Stored items

theorem State.retireLane_touch {MM : Nat} {so : State} {s : Sys2Proof.Machine.State} {p : ℕ} {l : ℕ}
    (hmm : Machine.sub 0x63e00000000000000000000000000004000000000000000000000000000000000000000000000000000000010000000000000000180000000000080200 MM = true) (hag : Agree MM so s) :
    Agree MM so (@State.retireLane s p l) := by
  unfold State.retireLane
  refine Agree.ite ?_ ?_
  · exact hag
  · extract_lets +onlyGivenNames -merge -useContext -underBinder x2735
    have h2736 : Agree MM so x2735 := by
      subst x2735
      refine State.irq_touch (sub_trans (by decide) hmm) ?_
      refine Agree.fsetBit ?_ (sub_bit hmm (by decide)) _ _ _
      exact hag
    try clear_value x2735
    extract_lets +onlyGivenNames -merge -useContext -underBinder x2737
    have h2738 : Agree MM so x2737 := by
      subst x2737
      refine Agree.ite ?_ ?_
      · refine Agree.fsetBit ?_ (sub_bit hmm (by decide)) _ _ _
        exact h2736
      · exact h2736
    try clear_value x2737
    refine State.darnDone_touch (sub_trans (by decide) hmm) ?_
    exact h2738

theorem State.laneWindow_touch {MM : Nat} {so : State} {s : Sys2Proof.Machine.State} {p : ℕ}
    (hmm : Machine.sub 0x63e00000000000000000008800000016000000000000000000000000000000000000000000000000000000010000000000000000180000000002080200 MM = true) (hag : Agree MM so s) :
    Agree MM so (@State.laneWindow s p) := by
  unfold State.laneWindow
  extract_lets +onlyGivenNames -merge -useContext -underBinder x2739
  try clear_value x2739
  extract_lets +onlyGivenNames -merge -useContext -underBinder x2740
  try clear_value x2740
  extract_lets +onlyGivenNames -merge -useContext -underBinder x2741
  have h2742 : Agree MM so x2741 := by
    subst x2741
    refine State.setPort_touch (sub_trans (by decide) hmm) ?_
    exact hag
  try clear_value x2741
  extract_lets +onlyGivenNames -merge -useContext -underBinder x2743
  have h2744 : Agree MM so x2743 := by
    subst x2743
    refine Agree.forEach ?_ (fun y2745 t2746 h2747 => ?_) _
    · exact h2742
    · refine State.retireLane_touch (sub_trans (by decide) hmm) ?_
      exact h2747
  try clear_value x2743
  refine Agree.ite ?_ ?_
  · exact h2744
  · refine State.portTo_touch (sub_trans (by decide) hmm) ?_
    exact h2744

theorem State.portActivity_touch {MM : Nat} {so : State} {s : Sys2Proof.Machine.State} {p : ℕ}
    (hmm : Machine.sub 0x8800000012000000000000000000000000000000000000000000000000000000010000000000000000180000000002000200 MM = true) (hag : Agree MM so s) :
    Agree MM so (@State.portActivity s p) := by
  unfold State.portActivity
  refine Agree.ite ?_ ?_
  · refine State.portTo_touch (sub_trans (by decide) hmm) ?_
    exact hag
  · exact hag

theorem State.linkLanes_touch {MM : Nat} {so : State} {s : Sys2Proof.Machine.State} {one : Bool}
    (hmm : Machine.sub 0x2000000000000000000000000000000000000000000000000000000000000000000000000000000000000000000 MM = true) (hag : Agree MM so s) :
    Agree MM so (@State.linkLanes s one) := by
  unfold State.linkLanes
  refine Agree.ite ?_ ?_
  · exact hag
  · refine Agree.forEach ?_ (fun y2793 t2794 h2795 => ?_) _
    · exact hag
    · refine Agree.fset ?_ (sub_bit hmm (by decide)) _ _
      exact h2795

theorem State.linkTrained_touch {MM : Nat} {so : State} {s : Sys2Proof.Machine.State} {p : ℕ} {trained : ℕ} {gen : ℕ} {farBad : ℕ} {farFresh : Bool} {farExpects : ℕ} {farFree : ℕ}
    (hmm : Machine.sub 0x63e000000000000000000088000000560000000000000000000000000000000000000000000000000000000100000000000000001800000000020a0200 MM = true) (hag : Agree MM so s) :
    Agree MM so (@State.linkTrained s p trained gen farBad farFresh farExpects farFree) := by
  unfold State.linkTrained
  refine Agree.ite ?_ ?_
  · exact hag
  · extract_lets +onlyGivenNames -merge -useContext -underBinder x2796
    have h2797 : Agree MM so x2796 := by
      subst x2796
      refine State.assignLanes_touch (sub_trans (by decide) hmm) ?_
      refine Agree.forEach ?_ (fun y2801 t2802 h2803 => ?_) _
      · exact hag
      · refine State.retireLane_touch (sub_trans (by decide) hmm) ?_
        exact h2803
    try clear_value x2796
    extract_lets +onlyGivenNames -merge -useContext -underBinder x2804
    try clear_value x2804
    extract_lets +onlyGivenNames -merge -useContext -underBinder x2805
    have h2806 : Agree MM so x2805 := by
      subst x2805
      refine Agree.ite ?_ ?_
      · refine Agree.forEach ?_ (fun y2807 t2808 h2809 => ?_) _
        · exact h2797
        · refine State.retireLane_touch (sub_trans (by decide) hmm) ?_
          exact h2809
      · exact h2797
    try clear_value x2805
    extract_lets +onlyGivenNames -merge -useContext -underBinder x2810
    try clear_value x2810
    refine Agree.ite ?_ ?_
    · refine State.portTo_touch (sub_trans (by decide) hmm) ?_
      exact h2806
    · extract_lets +onlyGivenNames -merge -useContext -underBinder x2811
      have h2812 : Agree MM so x2811 := by
        subst x2811
        refine State.keepLanes_touch (sub_trans (by decide) hmm) ?_
        exact h2806
      try clear_value x2811
      extract_lets +onlyGivenNames -merge -useContext -underBinder x2813
      try clear_value x2813
      extract_lets +onlyGivenNames -merge -useContext -underBinder x2814
      have h2815 : Agree MM so x2814 := by
        subst x2814
        refine Agree.ite ?_ ?_
        · refine State.startAfresh_touch (sub_trans (by decide) hmm) ?_
          exact h2812
        · refine State.setPort_touch (sub_trans (by decide) hmm) ?_
          exact h2812
      try clear_value x2814
      extract_lets +onlyGivenNames -merge -useContext -underBinder x2816
      try clear_value x2816
      extract_lets +onlyGivenNames -merge -useContext -underBinder x2817
      have h2818 : Agree MM so x2817 := by
        subst x2817
        refine State.setPort_touch (sub_trans (by decide) hmm) ?_
        exact h2815
      try clear_value x2817
      extract_lets +onlyGivenNames -merge -useContext -underBinder x2819
      have h2820 : Agree MM so x2819 := by
        subst x2819
        refine Agree.fset ?_ (sub_bit hmm (by decide)) _ _
        exact h2818
      try clear_value x2819
      extract_lets +onlyGivenNames -merge -useContext -underBinder x2821
      try clear_value x2821
      extract_lets +onlyGivenNames -merge -useContext -underBinder x2822
      have h2823 : Agree MM so x2822 := by
        subst x2822
        refine Agree.set_beacon ?_ (sub_bit hmm (by decide)) _
        exact h2820
      try clear_value x2822
      extract_lets +onlyGivenNames -merge -useContext -underBinder x2824
      have h2825 : Agree MM so x2824 := by
        subst x2824
        refine State.portTo_touch (sub_trans (by decide) hmm) ?_
        exact h2823
      try clear_value x2824
      extract_lets +onlyGivenNames -merge -useContext -underBinder x2826
      try clear_value x2826
      extract_lets +onlyGivenNames -merge -useContext -underBinder x2827
      have h2828 : Agree MM so x2827 := by
        subst x2827
        refine Agree.fset ?_ (sub_bit hmm (by decide)) _ _
        exact h2825
      try clear_value x2827
      refine State.portIdle_touch (sub_trans (by decide) hmm) ?_
      refine Agree.fset ?_ (sub_bit hmm (by decide)) _ _
      exact h2828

WORK ORDER: Above are the records; from them, give again exactly the lines from the one containing "Agree MM so (@State.linkTrained" through the one containing "try clear_value x2805", both included.

PROBLEM SOLUTION:
    Agree MM so (@State.linkTrained s p trained gen farBad farFresh farExpects farFree) := by
  unfold State.linkTrained
  refine Agree.ite ?_ ?_
  · exact hag
  · extract_lets +onlyGivenNames -merge -useContext -underBinder x2796
    have h2797 : Agree MM so x2796 := by
      subst x2796
      refine State.assignLanes_touch (sub_trans (by decide) hmm) ?_
      refine Agree.forEach ?_ (fun y2801 t2802 h2803 => ?_) _
      · exact hag
      · refine State.retireLane_touch (sub_trans (by decide) hmm) ?_
        exact h2803
    try clear_value x2796
    extract_lets +onlyGivenNames -merge -useContext -underBinder x2804
    try clear_value x2804
    extract_lets +onlyGivenNames -merge -useContext -underBinder x2805
    have h2806 : Agree MM so x2805 := by
      subst x2805
      refine Agree.ite ?_ ?_
      · refine Agree.forEach ?_ (fun y2807 t2808 h2809 => ?_) _
        · exact h2797
        · refine State.retireLane_touch (sub_trans (by decide) hmm) ?_
          exact h2809
      · exact h2797
    try clear_value x2805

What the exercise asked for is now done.